Capacity growth


Market growth rates used in these scenarios are based on a mixture of historical figures, current policies and trends, new market development, discussions of future energy policy and other factors. While cumulative annual growth rates of more than 25% per year, as envisaged in the 'Advanced' scenario, are unusually high in most industries that manufacture heavy equipment, the wind industry has consistently experienced much higher growth. In fact, the global wind markets have grown by an average 28% per year in terms of total installed capacity during the last decade.

In the GWEO Advanced scenario, the average annual growth for cumulative installed capacity is assumed to start off at 27% in 2010, and then gradually decline to 9% by 2020. by 2030, they will have dropped to 4%. Growth rates as anticipated by the IEA in the Reference scenario start at 17% in 2010, drop to 3% by 2015, stabilising at that level. the growth rates for the Moderate scenario range from 26% in 2010 to 9% in 2020 and to 5% in 2030.

It should also be borne in mind that while growth rates eventually decline to single figures across the range of scenarios, the level of wind power capacity envisaged in 20-40 years' time means that even small percentage growth rates will by then translate into large figures in terms of annually installed megawatts, especially in the advanced and Moderate scenarios.

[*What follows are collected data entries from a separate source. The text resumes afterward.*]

/-- A note of what a field did in this core cycle (R13, R15) changes nothing that reads see. -/
@[simp] theorem note_other (s : State) (pg : Nat) (F : Fld) (v i : Nat) :
    (s.note pg F v i).pending = s.pending ∧ (s.note pg F v i).free = s.free ∧ (s.note pg F v i).real = s.real ∧
    (s.note pg F v i).regs = s.regs ∧ (s.note pg F v i).latches = s.latches ∧ (s.note pg F v i).mem = s.mem ∧
    (s.note pg F v i).undef = s.undef ∧ (s.note pg F v i).poison = s.poison ∧ (s.note pg F v i).flags = s.flags ∧
    (s.note pg F v i).fences = s.fences ∧ (s.note pg F v i).fuse = s.fuse ∧ (s.note pg F v i).ledger = s.ledger ∧
    (s.note pg F v i).pins = s.pins ∧ (s.note pg F v i).boot = s.boot ∧ (s.note pg F v i).resets = s.resets ∧
    (s.note pg F v i).time = s.time ∧ (s.note pg F v i).parts = s.parts ∧ (s.note pg F v i).sprue = s.sprue ∧
    (s.note pg F v i).events = s.events ∧ (s.note pg F v i).health = s.health ∧ (s.note pg F v i).descs = s.descs ∧
    (s.note pg F v i).ctrs = s.ctrs ∧ (s.note pg F v i).hall = s.hall ∧ (s.note pg F v i).runner = s.runner ∧
    (s.note pg F v i).net = s.net ∧ (s.note pg F v i).slices = s.slices ∧ (s.note pg F v i).banks = s.banks ∧
    (s.note pg F v i).chans = s.chans ∧ (s.note pg F v i).wires = s.wires ∧ (s.note pg F v i).cxl = s.cxl ∧
    (s.note pg F v i).movers = s.movers ∧ (s.note pg F v i).mxs = s.mxs ∧ (s.note pg F v i).gcores = s.gcores ∧
    (s.note pg F v i).mordant = s.mordant ∧ (s.note pg F v i).update = s.update ∧ (s.note pg F v i).pki = s.pki ∧
    (s.note pg F v i).certs = s.certs := by
  refine ⟨?_, ?_, ?_, ?_, ?_, ?_, ?_, ?_, ?_, ?_, ?_, ?_, ?_, ?_, ?_, ?_, ?_, ?_, ?_, ?_, ?_, ?_, ?_, ?_, ?_, ?_, ?_, ?_, ?_, ?_, ?_, ?_, ?_, ?_, ?_, ?_, ?_⟩ <;> rfl

@[simp] theorem modBanks_banks (s : State) (f : Banks → Banks) : (s.modBanks f).banks = f s.banks := rfl

@[simp] theorem modBanks_other (s : State) (f : Banks → Banks) :
    (s.modBanks f).pending = s.pending ∧ (s.modBanks f).free = s.free ∧ (s.modBanks f).real = s.real ∧
    (s.modBanks f).regs = s.regs ∧ (s.modBanks f).hot = s.hot ∧ (s.modBanks f).latches = s.latches ∧
    (s.modBanks f).mem = s.mem ∧ (s.modBanks f).undef = s.undef ∧ (s.modBanks f).poison = s.poison ∧
    (s.modBanks f).flags = s.flags ∧ (s.modBanks f).fences = s.fences ∧ (s.modBanks f).fuse = s.fuse ∧
    (s.modBanks f).ledger = s.ledger ∧ (s.modBanks f).pins = s.pins ∧ (s.modBanks f).boot = s.boot ∧
    (s.modBanks f).resets = s.resets ∧ (s.modBanks f).time = s.time ∧ (s.modBanks f).parts = s.parts ∧
    (s.modBanks f).sprue = s.sprue ∧ (s.modBanks f).events = s.events ∧ (s.modBanks f).health = s.health ∧
    (s.modBanks f).descs = s.descs ∧ (s.modBanks f).ctrs = s.ctrs ∧ (s.modBanks f).hall = s.hall ∧
    (s.modBanks f).runner = s.runner ∧ (s.modBanks f).net = s.net ∧ (s.modBanks f).slices = s.slices ∧
    (s.modBanks f).chans = s.chans ∧ (s.modBanks f).wires = s.wires ∧ (s.modBanks f).cxl = s.cxl ∧
    (s.modBanks f).movers = s.movers ∧ (s.modBanks f).mxs = s.mxs ∧ (s.modBanks f).gcores = s.gcores ∧
    (s.modBanks f).mordant = s.mordant ∧ (s.modBanks f).update = s.update ∧ (s.modBanks f).pki = s.pki ∧
    (s.modBanks f).certs = s.certs := by
  refine ⟨?_, ?_, ?_, ?_, ?_, ?_, ?_, ?_, ?_, ?_, ?_, ?_, ?_, ?_, ?_, ?_, ?_, ?_, ?_, ?_, ?_, ?_, ?_, ?_, ?_, ?_, ?_, ?_, ?_, ?_, ?_, ?_, ?_, ?_, ?_, ?_, ?_⟩ <;> rfl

The IEA's Reference scenario suggests – contrary to the clear upwards trend we have witnessed in the past – that growth rates for wind power would decrease substantially in the coming years, and that 2010 would see an addition of only 26.8 GW, which would represent a decrease of the annual market by 30% in 2010 (compared to an increase of 41% in 2009). the annual market would then continue to shrink until 2015 and only recover to reach its 2009 levels again just before 2030. the cumulative wind power capacity according to this projection would stand at 415 GW in 2020 and 572 GW in 2030. For this to happen, annual additions would need to decline substantially, especially in China, although there is no indication of this happening at present. Overall, the Reference scenario seems disconnected from current developments, and curiously pessimistic.

Dhule wind farm, India

© Suzlon

While the Reference scenario suggests that between 20 and 26 GW of new capacity will be added each year between 2010 and 2020, reaching 41 GW/year only in 2030, the Moderate scenario envisages the addition of 40.2 GW two decades earlier (in 2010), followed by 63 GW/year by 2015, close to 90 GW/year by 2020, and almost 150 GW/year by 2030. This translates into 100 GW more installations per year than the Reference scenario by 2030, even though the annual market growth rate would by then have dropped off to a modest 4% per year. In terms of total installed wind power capacity, 830 GW would be reached in 2020 (twice as much as under the reference scenario), and close to 1,800 GW by 2030 (more than three times as much).

In the Advanced scenario, the difference would be even more striking. Annual market growth rates here start at 27% for 2010, and then decrease to 17% by 2015, 9% by 2020 and finally 5% by 2030 – compared to an average cumulative market growth of 28% per year over the past decade. These growth rates would translate into annual markets of 120 GW by 2020, increasing and stabilising at around 185 GW by 2030. These projections would result in a total installed capacity of just over 1,000 GW by 2020 and 2,300 GW by 2030.